UNIDENTIFIED PROTESTER: We have come here to say to all of the people of the world and to Mr. Trump that we stand against Mr. Trump.

UNIDENTIFIED PROTESTER: I want to say to American people that we are very sorry that they have -- they have elected such a president.

UNIDENTIFIED PROTESTER: I have a message to Mr. Trump. You cannot destroy people of Iran.

(END VIDEO CLIP)

PLEITGEN: And, Poppy, those were religious conservatives and hard- liners. There were of course two things that were really angering folks here.

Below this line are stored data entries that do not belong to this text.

-- ==== Sys2Proof/Tests/Slice0.lean ====
section
/-! SUPPORT. The package's own tests: ill-formed commands for every check of WellFormed, and for every statement with
hypotheses, clause by clause, a small state and operands that meet them, with the result of the one step. -/

set_option Elab.async false

namespace Sys2Proof.Tests
open Sys2Proof Sys2Proof.Machine

/-! ### Helpers -/

/-- The command answers a next state, of which the condition holds. -/
def ends (c : Instr) (s : State) (q : State → Bool) : Bool := match exec c s with | .next t => q t | _ => false

/-- A witness: the hypotheses hold, and the command answers a next state of which the condition holds. -/
def wit (h : Bool) (c : Instr) (s : State) (q : State → Bool) : Bool := h && ends c s q

/-- A witness of a clause whose command changes nothing. -/
def same (h : Bool) (c : Instr) (s : State) : Bool := h && ends c s (fun t => t == s)

/-- READY with every domain powered, DRIVE LIVE and FAB HOT; the link is up, and BAR0 is decoded. -/
def on : State :=
  { State.reset with
    regs := [(4, 0x996), (0x18, 1), (0x1C, 6)]
    sys := { held := false }
    port := { link := true, perst := false, cfg := { memSpace := true } } }

/-- The same with CTRL in STANDBY, and with CTRL OFF; before READY; with the image sealed. -/
def standby : State := setF Dom.ctrl.fld 1 on
def ctrlOff : State := setF Dom.ctrl.fld 0 on
def early : State := setF stageFld 4 on
def sealedOn : State := setB ⟨0x10004, 0, 1⟩ true on

/-- Both twins failed; Twin A alone lives. -/
def dead : State := { on with twn := { on.twn with a := .failed, b := .failed } }
def lone : State := { on with twn := { on.twn with b := .failed } }

/-- A domain OFF. -/
def without (d : Dom) : State := setF d.fld 0 on

/-- Registers written one after the other. -/
def put (xs : List (Nat × Word)) (s : State) : State := each xs (fun e s => setR e.1 e.2 s) s

/-- A register listed at a value, where its reset value is a fused one. -/
def fused (off : Nat) (v : Word) (s : State) : State := { s with regs := tabInsert s.regs off v }

/-- A header of a command from the root to every module, with no acknowledgement. -/
def hdr : HierHdr :=
  { ackReq := false, down := true, scope := 3, own := 0, sched := false, fine := false, issuer := 0, sender := 0,
    epoch := 0, result := 0, cmdId := 7, epa := 0, tSec := 0, grace := 0, tNs := 0 }

/-- A frame for every module, a radio frame of slot 1, and a recovery request. -/
def frame0 : EthFrame := ⟨0xFFFFFFFFFFFF, 0x100, none, 0x88B5, 64, true, none, [1, 2]⟩
def rx0 : RadioRx := ⟨0, .slot 1, 9, 0, true, 0, 5, 3, 0, -40, 200⟩
def req0 : RcvReq := ⟨0x123, 1, 5, .image, 4, 0, 8, [1, 2, 3, 4]⟩

/-! ### Well-formed commands -/

theorem test_wf_registers :
    ([Instr.registerWrite (.host .qspi) 2 0 0, .registerWrite (.control .equal) 0x1000000 0 0, .rcRead .pcie 0x40D none,
      .unalignedAccess (.regs .pcie) 8 4 false, .unalignedAccess (.regs .pcie) 8 0 true, .unalignedAccess (.regs .pcie) 0xFFFFFF 2 true,
      .unalignedAccess .bar2 0xFFFFFFF 2 false, .unmappedAccess .qspi 7 true 0].all (fun c => !c.wf) &&
      (Instr.registerWrite (.host .qspi) 8 0 0).wf && (Instr.unalignedAccess .bar2 0 4 false).wf) = true := by decide

theorem test_wf_port :
    ([Instr.limiterUpdate 0 0 65536 0, .startup .aon, .qspiRead 0 0, .qspiQread 0x1000000 1, .qspiWrite 0 [], .qspiQwrite 0 [],
      .qspiBadop 0x0B, .qspiBadop 0xEB, .qspiBadop 0x02, .qspiBadop 0x38, .qspiBadop 0x05, .referenceArrival 0 [0],
      .dmaTailWrite 0 0 (List.replicate 4096 ⟨0, 0, 0, 0⟩)].all (fun c => !c.wf)) = true := by decide +kernel

theorem test_wf_bus_master :
    (Instr.ftxFrame [List.replicate 65537 0]).wf = false ∧ (Instr.blkTransfer (List.replicate 65537 0)).wf = false := by
  refine ⟨?_, ?_⟩ <;> simp only [Instr.wf, List.all_cons, List.length_replicate, List.all_nil] <;> decide

theorem test_wf_measures :
    ([Instr.measWindowEnd 0 0 65536, .chainLatch 0 (List.replicate 6145 false), .measureDone 0 0, .measureDone 0 8193,
      .ainStrobe [1], .ainStrobe [704001, 0, 0, 0, 0, 0, 0, 0], .meterStep ⟨[], [], []⟩, .meterStep ⟨[[], [], [], []], [], []⟩,
      .islandFrame true [] 0 0 none].all (fun c => !c.wf)) = true := by
  decide +kernel

theorem test_wf_frames :
    ([Instr.ringFrameReceive 0 { frame0 with len := 17 } 0, .edgeFrameReceive 0 { frame0 with payload := List.replicate 64 0 } 0,
      .mergeBlock .a ⟨0, 0, 0, false, none, none, false, 64⟩ [] true,
      .mergeBlock .a ⟨0, 0, 0, false, none, none, false, 64⟩ (List.replicate 65 0) true,
      .mergeBlock .a ⟨0, 0, 0, false, none, none, false, 9217⟩ [0] true, .powerFailTrip [[]], .powerFailTrip (List.replicate 5 (List.replicate 64 (0, 0))),
      .mergeBlock .a ⟨0, 0, 0, false, none, none, false, 900⟩ (List.replicate 257 0) true].all (fun c => !c.wf)) = true := by
  decide +kernel

theorem test_wf_radio :
    ([Instr.joinReq { rx0 with src := .slot 1024 } 0 0, .joinConf { rx0 with src := .slot 1024 } 0,
      .renew { rx0 with src := .slot 1024 }, .keepalive { rx0 with src := .slot 1024 } 0, .leave { rx0 with src := .slot 1024 } 0,
      .queradData { rx0 with src := .slot 1024 } (.data []), .queradData rx0 (.unknown 0x10 []),
      .relay { rx0 with src := .slot 1024 } 0 0 0 []].all (fun c => !c.wf) && (Instr.renew rx0).wf) = true := by decide

theorem test_wf_hierarchy :
    ([Instr.credit hdr (List.replicate 37 (0, 0)), .ack hdr ⟨[0], 0, 0, 0⟩,
      .snapdata hdr 0 0 false false 0 0 (List.replicate 118 0), .xferData hdr .image 0 [],
      .rcvBegin { req0 with len := 65536 }, .rcvBegin { req0 with offset := 2 ^ 32 }, .rcvBegin { req0 with total := 2 ^ 32 },
      .rcvHello { req0 with data := List.replicate 1485 0 }, .rcvBegin { req0 with data := List.replicate 1501 0 },
      .rcvData { req0 with data := List.replicate 1485 0 }, .rcvCommit { req0 with data := List.replicate 1501 0 },
      .rcvAbort { req0 with data := List.replicate 1485 0 }, .rcvBoot { req0 with data := List.replicate 1501 0 }].all
        (fun c => !c.wf)) = true := by decide +kernel

/-- No row of the table gives bits, so no word spells a command, and none is put at the front of the queue. -/
theorem test_no_word_spells : decodeTableWord 32 0x6B = none ∧ State.reset.withFetchWord 32 0x6B = State.reset := by decide

/-! ### The queue and the step -/

theorem test_step_takes_front :
    (match step (on.withPending [.qspiStatus, .j1Loss]) with
     | .next t => t.pending == [Instr.j1Loss] && t.hostData == [qspiStatusByte on] && on.regsWf | _ => false) = true := by
  decide +kernel

theorem test_idle : (match step State.reset with | .next t => t == State.reset | _ => false) = true := by decide +kernel

theorem test_reset :
    (getR State.reset 0x18 == 1 && getR State.reset 0x100004 == 0x1FFFF && ctrl State.reset == .run &&
      domState State.reset .net == 0) = true := by decide +kernel

/-! ### Host accesses -/

theorem wit_RegisterWriteCompletes : ([
  wit (routeOpen on .pcie && blockOf 8 == some .sys && blockUp on .sys && (regRow? 8).isSome && storesOnly on 8)
    (.registerWrite (.host .pcie) 8 0x1FF 0) on (fun t => getR t 8 == 0xFF),
  wit (blockOf 0x130010 == some .rfx && blockUp on .rfx && (regRow? 0x130010).isSome && storesFabric 0x130010)
    (.registerWrite (.host .qspi) 0x130010 5 0) on (fun t => getR t 0x130010 == 5 && flag t clkRun),
  wit (blockOf 0x400080 == some .hier && blockUp on .hier && ctrlRun on && atReady on) (.registerWrite (.host .qspi) 0x400080 5 2) on
    (fun t => t.twn.inbox == [.hostReg 0x400080 5 2] && getR t 0x400080 == 0),
  wit (blockOf 0x410000 == some .pln && !(twinDead on .a && twinDead on .b)) (.registerWrite (.host .qspi) 0x410000 1 0) on
    (fun t => t.twn.inbox == [.hostReg 0x410000 1 0]),
  wit true (.registerWrite (.host .pcie) 0x10 0x05 0) (put [(0x10, 0x07)] on) (fun t => getR t 0x10 == 0x02),
  wit true (.registerWrite (.host .qspi) 0x10 0x07 0x04) (put [(0x10, 0x07)] on) (fun t => getR t 0x10 == 0x04),
  wit (ctrlRun on && bothInStep on && srcDefined 255) (.registerWrite (.control .equal) 0x207FC 6 0) on
    (fun t => srcCore t 255 == 2 && srcHost t 255 == srcHost on 255)]).all id = true := by decide +kernel

theorem wit_WritesAreCommands :
    (routeOpen on .pcie && ctrlOn on && driveOn on && mtrOn on && fabOn on && netOn on && airOn on && getBits 0xFFF1#32 0 2 == 1 &&
      getBits 2#32 0 2 == 2 && getBits 3#32 0 2 == 3 && (List.range 8).all (fun k => getBits (w32 (k + 8)) 0 3 == k) &&
      ends (.registerWrite (.host .pcie) 0 0x550000 0) on (fun t => getF t pwrTag == 0x55)) = true := by decide +kernel

theorem wit_OtherAccessesComplete : ([
  wit (regRow? 0x200 == none && regRow? 0x600000 == none) (.unmappedAccess .qspi 0x600000 false 0) on (fun t => t.hostData == [0]),
  same (blockOf 0x200 == some .sys) (.unmappedAccess .qspi 0x200 true 5) on,
  same true (.registerWrite (.host .qspi) 0x200 5 0) on,
  wit (!tstUnlocked on && blockOf 0x120100 == some .mtr && !blockUp (without .mtr) .mtr)
    (.rcRead .qspi 0x120100 none) (put [(0x120100, 7)] (without .mtr)) (fun t => t.hostData == [0] && getR t 0x120100 == 7),
  wit true (.unmappedAccess .pcie 0x120100 false 0) (put [(0x120100, 7)] (without .mtr)) (fun t => t.hostData == [0]),
  same true (.registerWrite (.host .qspi) 0x120008 1 0) (without .mtr),
  wit (blockOf 0x40C == some .sys && blockUp on .sys && rcMask 0x40C != 0 && !readActs 0x40C && hostUnpred on 0x40C == 0)
    (.rcRead .qspi 0x40C none) (put [(0x40C, 9)] on) (fun t => t.hostData == [9] && getR t 0x40C == 0),
  wit true (.rcRead .qspi 0x40C (some 10)) (put [(0x40C, 9)] on) (fun t => t.hostData == [10] && getR t 0x40C == 0),
  wit (blockOf 8 == some .sys && (regRow? 8).isSome && rcMask 8 == 0 && !readActs 8 && hostUnpred on 8 == 0)
    (.rcRead .pcie 8 none) (put [(8, 0x41)] on) (fun t => t.hostData == [0x41]),
  wit (wordsTouched 6 4 == [4, 8]) (.unalignedAccess (.regs .qspi) 6 4 false) on (fun t => t.hostData.length == 2),
  wit (wordsTouched 9 2 == [8] && quietBlock 8 && blockUp on .sys && (regRow? 8).isSome) (.unalignedAccess (.regs .pcie) 9 2 true) on
    (fun t => unpredAt t 8 == 0xFF && getR t 4 == getR on 4),
  wit (routeOpen on .pcie) (.unalignedAccess .bar2 3 4 false) on (fun t => t.hostData.length == 1),
  same true (.unalignedAccess .bar2 0 4 true) on]).all id = true := by decide +kernel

On the one hand, it was President Trump's decision to pull out of the nuclear agreement, but then also that skirmish that happened in the Golan Heights where apparently the Israelis that hit some Iranian positions inside Syria, the Iranians still not acknowledging that they had any part of that, but it was interesting because at those Friday prayers, they had a very hardline clerics speaking there as well, and he was saying that Iran does not want a nuclear weapon, but that they will expand their ballistic missile program. That's also interesting because Iran's foreign minister came out just a few hours ago and said that Iran is making preparations to begin once again enrichment of uranium on what he calls an industrial scale without any borders to it. Poppy?

HARLOW: Fred Pleitgen for us, live from Tehran, thank you for the reporting. We appreciate it.